_Problem to solve:_ Find the lines below that contain the string "msgIn". Copy each one.

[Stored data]
====
/-- Blown fuses stay blown and accepted sequences never fall. No step of the part, whatever the command, clears an
owner, revocation, rollback or protection fuse that is blown, or takes the last accepted sequence of signed commands
back: a replayed command stays refused and a removed right stays removed. (21_security.md R441; 21_security.md R442;
21_security.md R448; 21_security.md R449; 05_register_pages.md R93) -/
def Obligations.BlownFusesAndAcceptedSequencesStay : Prop :=
  ∀ s t : State, step s = .next t → s.sec.fuses.keeps t.sec.fuses ∧ s.fw.lastSeq ≤ t.fw.lastSeq

/-- A start during a validation is ignored. A write of START that reaches LOAD_CTRL while a validation runs leaves the
validation as it is, and LOAD_STAT.CODE is BUSY. (02_step_and_prompt_book.md R45) -/
def Obligations.StartDuringValidationIsBusy : Prop :=
  ∀ (w : Writer) (b : List Byte) (c : Committed) (s : State), c = s.write1 0 pgStp 0x090 w 1 → c.win.isSome = true →
    c.s.books.loading = some b →
    ∃ t, exec (.loadStart w) s = .next t ∧ t = c.s.wrF 0 pgStp 0x098 0 8 0x0E ∧ t.rdF 0 pgStp 0x098 0 8 = 0x0E ∧
      t.books.loading = some b

/-- VLMAX of every format. VLMAX is 256 for FP64, 512 for FP32 and INT32, 1,024 for FP16, BF16 and INT16, and 2,048 for
every format of 8, 6 or 4 bits, E8M0 and RAW8: 16,384 bits over the width in register. (09_vector_engine.md R185) -/
def Obligations.VlmaxValues : Prop :=
  Fmt.fp64.vlmax = 256 ∧ Fmt.fp32.vlmax = 512 ∧ Fmt.int32.vlmax = 512 ∧ Fmt.fp16.vlmax = 1024 ∧ Fmt.bf16.vlmax = 1024 ∧
  Fmt.int16.vlmax = 1024 ∧
  (∀ f ∈ [Fmt.e4m3, .e5m2, .e3m2, .e2m3, .e2m1, .int8, .e8m0, .raw8], f.vlmax = 2048) ∧
  (∀ f : Fmt, f.vlmax * f.slot = 16384)

/-- A message under another API. GET_VERSION is answered whatever API its header names. Any other message that a mailbox
processes is answered BAD_VERSION where the API major is not the firmware's. One whose major matches and whose minor
differs, which the spec leaves undefined, still passes every check of its header, is answered by the check that ends
it, and otherwise is processed or left with an open reply, as a free bit says: the machine answers a next state
(what becomes of it is the model's choice, log entry 152). (20_firmware_management.md R430; 00_scope.md R4) -/
def Obligations.OtherApiVersions : Prop :=
  (∀ (n : Mbox) (m : Msg) (s : State), s.msgIn n.val 4 0x0001 = some m → fieldAt m.bytes 0 1 = 1 →
    kindAt n.val 0x0001 ≠ none → m.w.origin = .sys ∨ m.w.origin = .mgmt → m.len = 0 →
    exec (.getVersion n) s = .next (s.replyMsg n.val m 0
      (leBytes 4 (s.rdF 0 pgMgc 0x080 0 32) ++ leBytes 2 (s.rdF 0 pgMgc 0x080 32 16) ++ slice s.fw.image 0x0C 4))) ∧
  (∀ (n : Mbox) (m : Msg) (s : State), fieldAt m.bytes 0 1 = 1 → kindAt n.val m.type ≠ none → m.type ≠ 0x0001 →
    m.api / 256 ≠ s.fwApi / 256 → s.headerStatus n.val m = some 3) ∧
  (∀ (n : Mbox) (l : List Byte) (m : Msg) (x : Nat × Nat × Instr) (s : State),
    x ∈ ([(4, 0x0002, .setIdentity n), (4, 0x0003, .setBlocking n), (4, 0x0004, .inputsReady n), (4, 0x0005, .heartbeat n), (5, 0x0010, .logRead n), (5, 0x0011, .chgRead n), (5, 0x0012, .sigRead n), (5, 0x0013, .captureRead n), (5, 0x0015, .traceSet n), (4, 0x0016, .configWrite n), (6, 0x0020, .updateStage n), (6, 0x0021, .updateActivate n), (6, 0x0022, .updateCancel n), (4, 0x0101, .attest n), (4, 0x0102, .getIdentity n), (4, 0x0103, .keyLoad n), (4, 0x0104, .keyClear n), (4, 0x0105, .ownerEnroll n), (4, 0x0106, .ownerRevoke n), (4, 0x0107, .rollbackCommit n), (4, 0x0108, .protRemove n), (4, 0x0109, .ownerKeyPut n), (5, 0x0014, .sensorRead n l)] : List (Nat × Nat × Instr)) →
    m.type ≠ 0x0001 → m.api / 256 = s.fwApi / 256 → m.api ≠ s.fwApi → s.msgIn n.val x.1 x.2.1 = some m →
    (∀ st, s.headerStatus n.val m = some st → exec x.2.2 s = .next (s.replyMsg n.val m st [])) ∧
    (s.headerStatus n.val m = none → s.free.toNat % 2 = 1 → exec x.2.2 s = .next (s.oddReply n.val m)) ∧
    ∃ t, exec x.2.2 s = .next t)

/-- Binding slots to a gather queue. A write of GQ_SLOTS that acts binds every slot it names, but for those that another
queue of the die holds: those bits stay 0 and GQ_REFUSED is set. Then every submission of the open round whose slot
the queue no longer holds is dropped, and DROPPED counts them. (06_matrix_engine.md R134) -/
def Obligations.GatherBinding : Prop :=
  ∀ (w : Writer) (d : Die) (b : Bay) (v : Word) (c : Committed) (s : State),
    c = s.write1 d (pgMxe b) 0x0C8 w v.toNat → c.win.isSome = true →
    (∀ i < 16, c.s.rdF d (pgMxe b) 0x0C8 i 1 =
      if (∃ b' : Bay, b' ≠ b ∧ s.rdF d (pgMxe b') 0x0C8 i 1 = 1) then 0 else bitsOf v.toNat i 1) ∧
    ((∃ i < 16, bitsOf v.toNat i 1 = 1 ∧ ∃ b' : Bay, b' ≠ b ∧ s.rdF d (pgMxe b') 0x0C8 i 1 = 1) →
      c.s.rdF d (pgMxe b) 0x030 12 1 = 1) ∧
    ∃ t q, q = t.gatherOf d b ∧
      q.opened = (c.s.gatherOf d b).opened.filter (fun x => c.s.rdF d (pgMxe b) 0x0C8 x.slot.toNat 1 = 1) ∧
      t = (c.s.setGather d b q).gqDrop d b ((c.s.gatherOf d b).opened.length - q.opened.length) ∧
      exec (.gqSlotsWrite w d b v) s = .next (if t.gqEarly d b q then t.setGather d b q.close else t)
====
_Solved exercise:_
  (∀ (n : Mbox) (m : Msg) (s : State), s.msgIn n.val 4 0x0001 = some m → fieldAt m.bytes 0 1 = 1 →
    m.type ≠ 0x0001 → m.api / 256 = s.fwApi / 256 → m.api ≠ s.fwApi → s.msgIn n.val x.1 x.2.1 = some m →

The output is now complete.